• [Activity]: All lines ahead of the one containing "RegSpec.mk false 0x200028" are to be left out; that line and each one after it, through the end of the records below, are to be duplicated exactly.

• [Data]:
-- ==== Sys2Proof/Decode.lean ====
section
/-! DEFINITION. The command that a word of the table spells. No row of spec/opcode_table.json gives bits (every row's list of fields is empty: commands come
as register writes, messages and events, not as words), so no word spells one. -/

namespace Sys2Proof

/-- The command spelt by a word: none, since no row gives bits. -/
def decodeTableWord (_nbits _w : Nat) : Option Instr := none

end Sys2Proof
end

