-- ==== Sys2Proof/Machine/Mem.lean ====
section
/-! DEFINITION. Sparse data in one canonical form: a list of key and value pairs, keys strictly rising, no entry equal
to what an unlisted key reads as. Memories (key = address, value = byte) and every indexed table of State use it. -/

namespace Sys2Proof.Machine

/-- A sparse table. An unlisted key reads as the type's default. -/
abbrev SMap (β : Type) := List (Nat × β)

namespace SMap

variable {β : Type} [Inhabited β] [DecidableEq β]

/-- What a key reads as. -/
def get (m : SMap β) (k : Nat) : β :=
  match m with
  | [] => default
  | (a, v) :: m' => if a = k then v else SMap.get m' k

/-- The table with one more entry, placed before the first higher key. -/
def insert (m : SMap β) (k : Nat) (v : β) : SMap β :=
  match m with
  | [] => [(k, v)]
  | (a, w) :: m' => if k < a then (k, v) :: (a, w) :: m' else (a, w) :: SMap.insert m' k v

/-- The table with key `k` reading as `v`; a default value leaves no entry, so equal tables are equal lists. -/
def put (m : SMap β) (k : Nat) (v : β) : SMap β :=
  let rest := m.filter fun e => decide (e.1 ≠ k)
  if v = default then rest else SMap.insert rest k v

/-- The table with the value of key `k` changed by `f`. -/
def upd (m : SMap β) (k : Nat) (f : β → β) : SMap β := put m k (f (get m k))

/-- The table with every key of the list changed by `f`. -/
def updAll (f : β → β) : List Nat → SMap β → SMap β
  | [], m => m
  | k :: ks, m => updAll f ks (upd m k f)

/-- Every key of the list is above `a`. -/
def above (a : Nat) (m : SMap β) : Bool := m.all fun e => decide (a < e.1)

/-- The canonical form: keys strictly rising and no entry equal to the default. -/
def wf : SMap β → Bool
  | [] => true
  | (a, v) :: m => decide (v ≠ default) && above a m && wf m

/-- The listed keys. -/
def keys (m : SMap β) : List Nat := m.map (·.1)

/-- `n` consecutive values from key `k` on. -/
def getN (m : SMap β) (k : Nat) : Nat → List β
  | 0 => []
  | n + 1 => get m k :: getN m (k + 1) n

/-- A list of values stored at consecutive keys from `k` on. -/
def putN (m : SMap β) (k : Nat) : List β → SMap β
  | [] => m
  | v :: vs => putN (put m k v) (k + 1) vs

/-- The lowest key from `lo` below `hi` whose value satisfies `p`, by search over `hi - lo` keys. -/
def lowest (p : β → Bool) (m : SMap β) (lo : Nat) : Nat → Option Nat
  | 0 => none
  | n + 1 => if p (get m lo) then some lo else lowest p m (lo + 1) n

/-- The table without the entries that `p` selects. -/
def drop (p : Nat → β → Bool) (m : SMap β) : SMap β := m.filter fun e => !p e.1 e.2

/-- The keys of the entries that `p` selects. -/
def sel (p : Nat → β → Bool) (m : SMap β) : List Nat := (m.filter fun e => p e.1 e.2).map (·.1)

/-- The number of listed entries that `p` selects. -/
def count (p : Nat → β → Bool) (m : SMap β) : Nat := (m.filter fun e => p e.1 e.2).length

end SMap

end Sys2Proof.Machine
end

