/-- Registers of block DMA, in the order of the inductive: tenant window, offset, repeats and strides, width, fields. -/
def specsDma1 : List RegSpec := [
  -- DMA_ENG_STATE
  RegSpec.mk false 0x180000 32 4096 1 0 64 [FieldSpec.mk 0 2 FType.ro 3, FieldSpec.mk 2 1 FType.ro 0, FieldSpec.mk 3 3 FType.ro 0],
  -- DMA_ENG_BYTES
  RegSpec.mk false 0x180008 32 4096 1 0 64 [FieldSpec.mk 0 64 FType.ro 0],
  -- DMA_ENG_STAT
  RegSpec.mk false 0x180010 32 4096 1 0 64 [FieldSpec.mk 0 16 FType.rc 0, FieldSpec.mk 16 16 FType.rc 0, FieldSpec.mk 32 16 FType.rc 0, FieldSpec.mk 48 16 FType.rc 0],
  -- DMA_CH_STATE
  RegSpec.mk false 0x180100 32 4096 8 64 64 [FieldSpec.mk 0 3 FType.ro 0, FieldSpec.mk 8 8 FType.ro 0, FieldSpec.mk 16 1 FType.ro 0, FieldSpec.mk 17 1 FType.ro 0, FieldSpec.mk 18 1 FType.ro 0, FieldSpec.mk 24 6 FType.ro 0, FieldSpec.mk 32 8 FType.ro 0],
  -- DMA_CH_PC
  RegSpec.mk false 0x180108 32 4096 8 64 64 [FieldSpec.mk 0 64 FType.ro 0],
  -- DMA_CH_LOOP
  RegSpec.mk false 0x180110 32 4096 8 64 64 [FieldSpec.mk 0 17 FType.ro 0, FieldSpec.mk 17 17 FType.ro 0, FieldSpec.mk 34 17 FType.ro 0],
  -- DMA_CH_ERR
  RegSpec.mk false 0x180118 32 4096 8 64 64 [FieldSpec.mk 0 3 FType.ro 0, FieldSpec.mk 4 4 FType.ro 0, FieldSpec.mk 8 1 FType.ro 0, FieldSpec.mk 9 2 FType.ro 0, FieldSpec.mk 12 4 FType.ro 0],
  -- DMA_CH_ERR_ADDR
  RegSpec.mk false 0x180120 32 4096 8 64 64 [FieldSpec.mk 0 64 FType.ro 0],
  -- DMA_CH_SIG
  RegSpec.mk false 0x180128 32 4096 8 64 64 [FieldSpec.mk 0 64 FType.ro 0],
  -- DMA_CH_MOVED
  RegSpec.mk false 0x180130 32 4096 8 64 64 [FieldSpec.mk 0 64 FType.ro 0],
  -- DMA_CTRL
  RegSpec.mk false 0x180800 1 0 1 0 64 [FieldSpec.mk 0 20 FType.rw 1000, FieldSpec.mk 20 16 FType.rw 1000, FieldSpec.mk 40 8 FType.rw 10],
  -- DMA_FN_QUOTA
  RegSpec.mk false 0x180c00 32 8 1 0 64 [FieldSpec.mk 0 64 FType.rw 578721382704613384],
  -- DMA_TEN_CH
  RegSpec.mk true 0x4000 256 0 256 8 64 [FieldSpec.mk 0 3 FType.ro 0, FieldSpec.mk 4 3 FType.ro 0, FieldSpec.mk 8 4 FType.ro 0, FieldSpec.mk 16 8 FType.rc 0, FieldSpec.mk 24 8 FType.rc 0, FieldSpec.mk 32 8 FType.ro 0],
  -- DMA_TEN_ERR
  RegSpec.mk true 0x4800 256 0 256 8 64 [FieldSpec.mk 0 64 FType.ro 0]]

/-- Registers of block DRC, in the order of the inductive: tenant window, offset, repeats and strides, width, fields. -/
def specsDrc1 : List RegSpec := [
  -- DRC_STATE
  RegSpec.mk false 0x200000 16 16384 1 0 64 [FieldSpec.mk 0 2 FType.ro 3, FieldSpec.mk 2 1 FType.ro 0, FieldSpec.mk 3 2 FType.ro 0, FieldSpec.mk 5 2 FType.ro 0, FieldSpec.mk 7 1 FType.ro 0],
  -- DRC_REF
  RegSpec.mk false 0x200008 16 16384 1 0 64 [FieldSpec.mk 0 1 FType.rw 0, FieldSpec.mk 1 1 FType.rw 1, FieldSpec.mk 4 4 FType.rw 2, FieldSpec.mk 8 1 FType.ro 0, FieldSpec.mk 9 1 FType.ro 0],
  -- DRC_REF_POSTPONE
  RegSpec.mk false 0x200010 16 16384 1 0 64 [FieldSpec.mk 0 4 FType.ro 4, FieldSpec.mk 16 16 FType.rc 0, FieldSpec.mk 32 16 FType.rc 0],
  -- DRC_REF_DEBT
  RegSpec.mk false 0x200018 16 16384 1 0 64 [FieldSpec.mk 0 64 FType.ro 0],
  -- DRC_REF_DEBT_HI
  RegSpec.mk false 0x200020 16 16384 1 0 64 [FieldSpec.mk 0 64 FType.ro 0],
  -- DRC_REF_STAT
  RegSpec.mk false 0x200028 16 16384 1 0 64 [FieldSpec.mk 0 32 FType.ro 0, FieldSpec.mk 32 32 FType.ro 0],
  -- DRC_PAGE
  RegSpec.mk false 0x200030 16 16384 1 0 64 [FieldSpec.mk 0 3 FType.rw 2, FieldSpec.mk 8 10 FType.rw 64],
  -- DRC_SCHED
  RegSpec.mk false 0x200038 16 16384 1 0 64 [FieldSpec.mk 0 12 FType.rw 2048],
  -- DRC_RT
  RegSpec.mk false 0x200040 16 16384 1 0 64 [FieldSpec.mk 0 11 FType.rw 256, FieldSpec.mk 16 11 FType.rw 512, FieldSpec.mk 31 1 FType.rw 1],
  -- DRC_RT_STAT
  RegSpec.mk false 0x200048 16 16384 1 0 64 [FieldSpec.mk 0 11 FType.ro 0, FieldSpec.mk 12 1 FType.ro 0, FieldSpec.mk 16 4 FType.ro 0, FieldSpec.mk 32 16 FType.rc 0],
  -- DRC_RT_PANIC_CYC
  RegSpec.mk false 0x200050 16 16384 1 0 64 [FieldSpec.mk 0 64 FType.ro 0],
  -- DRC_ECC
  RegSpec.mk false 0x200058 16 16384 1 0 64 [FieldSpec.mk 0 32 FType.rc 0, FieldSpec.mk 32 16 FType.rc 0],
  -- DRC_ECC_DEV
  RegSpec.mk false 0x200060 16 16384 1 0 64 [FieldSpec.mk 0 64 FType.ro 18446744073709551615],
  -- DRC_ECC_ADDR
  RegSpec.mk false 0x200068 16 16384 1 0 64 [FieldSpec.mk 6 37 FType.ro 0, FieldSpec.mk 63 1 FType.w1c 0],
  -- DRC_ECC_CTRL
  RegSpec.mk false 0x200070 16 16384 1 0 64 [FieldSpec.mk 0 16 FType.rw 64],
  -- DRC_ROWS
  RegSpec.mk false 0x200078 16 16384 1 0 64 [FieldSpec.mk 0 32 FType.rc 0, FieldSpec.mk 32 32 FType.rc 0]]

• [Output for this exercise]:
  RegSpec.mk false 0x200028 16 16384 1 0 64 [FieldSpec.mk 0 32 FType.ro 0, FieldSpec.mk 32 32 FType.ro 0],
  -- DRC_PAGE
  RegSpec.mk false 0x200030 16 16384 1 0 64 [FieldSpec.mk 0 3 FType.rw 2, FieldSpec.mk 8 10 FType.rw 64],
  -- DRC_SCHED
  RegSpec.mk false 0x200038 16 16384 1 0 64 [FieldSpec.mk 0 12 FType.rw 2048],
  -- DRC_RT
  RegSpec.mk false 0x200040 16 16384 1 0 64 [FieldSpec.mk 0 11 FType.rw 256, FieldSpec.mk 16 11 FType.rw 512, FieldSpec.mk 31 1 FType.rw 1],
  -- DRC_RT_STAT
  RegSpec.mk false 0x200048 16 16384 1 0 64 [FieldSpec.mk 0 11 FType.ro 0, FieldSpec.mk 12 1 FType.ro 0, FieldSpec.mk 16 4 FType.ro 0, FieldSpec.mk 32 16 FType.rc 0],
  -- DRC_RT_PANIC_CYC
  RegSpec.mk false 0x200050 16 16384 1 0 64 [FieldSpec.mk 0 64 FType.ro 0],
  -- DRC_ECC
  RegSpec.mk false 0x200058 16 16384 1 0 64 [FieldSpec.mk 0 32 FType.rc 0, FieldSpec.mk 32 16 FType.rc 0],
  -- DRC_ECC_DEV
  RegSpec.mk false 0x200060 16 16384 1 0 64 [FieldSpec.mk 0 64 FType.ro 18446744073709551615],
  -- DRC_ECC_ADDR
  RegSpec.mk false 0x200068 16 16384 1 0 64 [FieldSpec.mk 6 37 FType.ro 0, FieldSpec.mk 63 1 FType.w1c 0],
  -- DRC_ECC_CTRL
  RegSpec.mk false 0x200070 16 16384 1 0 64 [FieldSpec.mk 0 16 FType.rw 64],
  -- DRC_ROWS
  RegSpec.mk false 0x200078 16 16384 1 0 64 [FieldSpec.mk 0 32 FType.rc 0, FieldSpec.mk 32 32 FType.rc 0]]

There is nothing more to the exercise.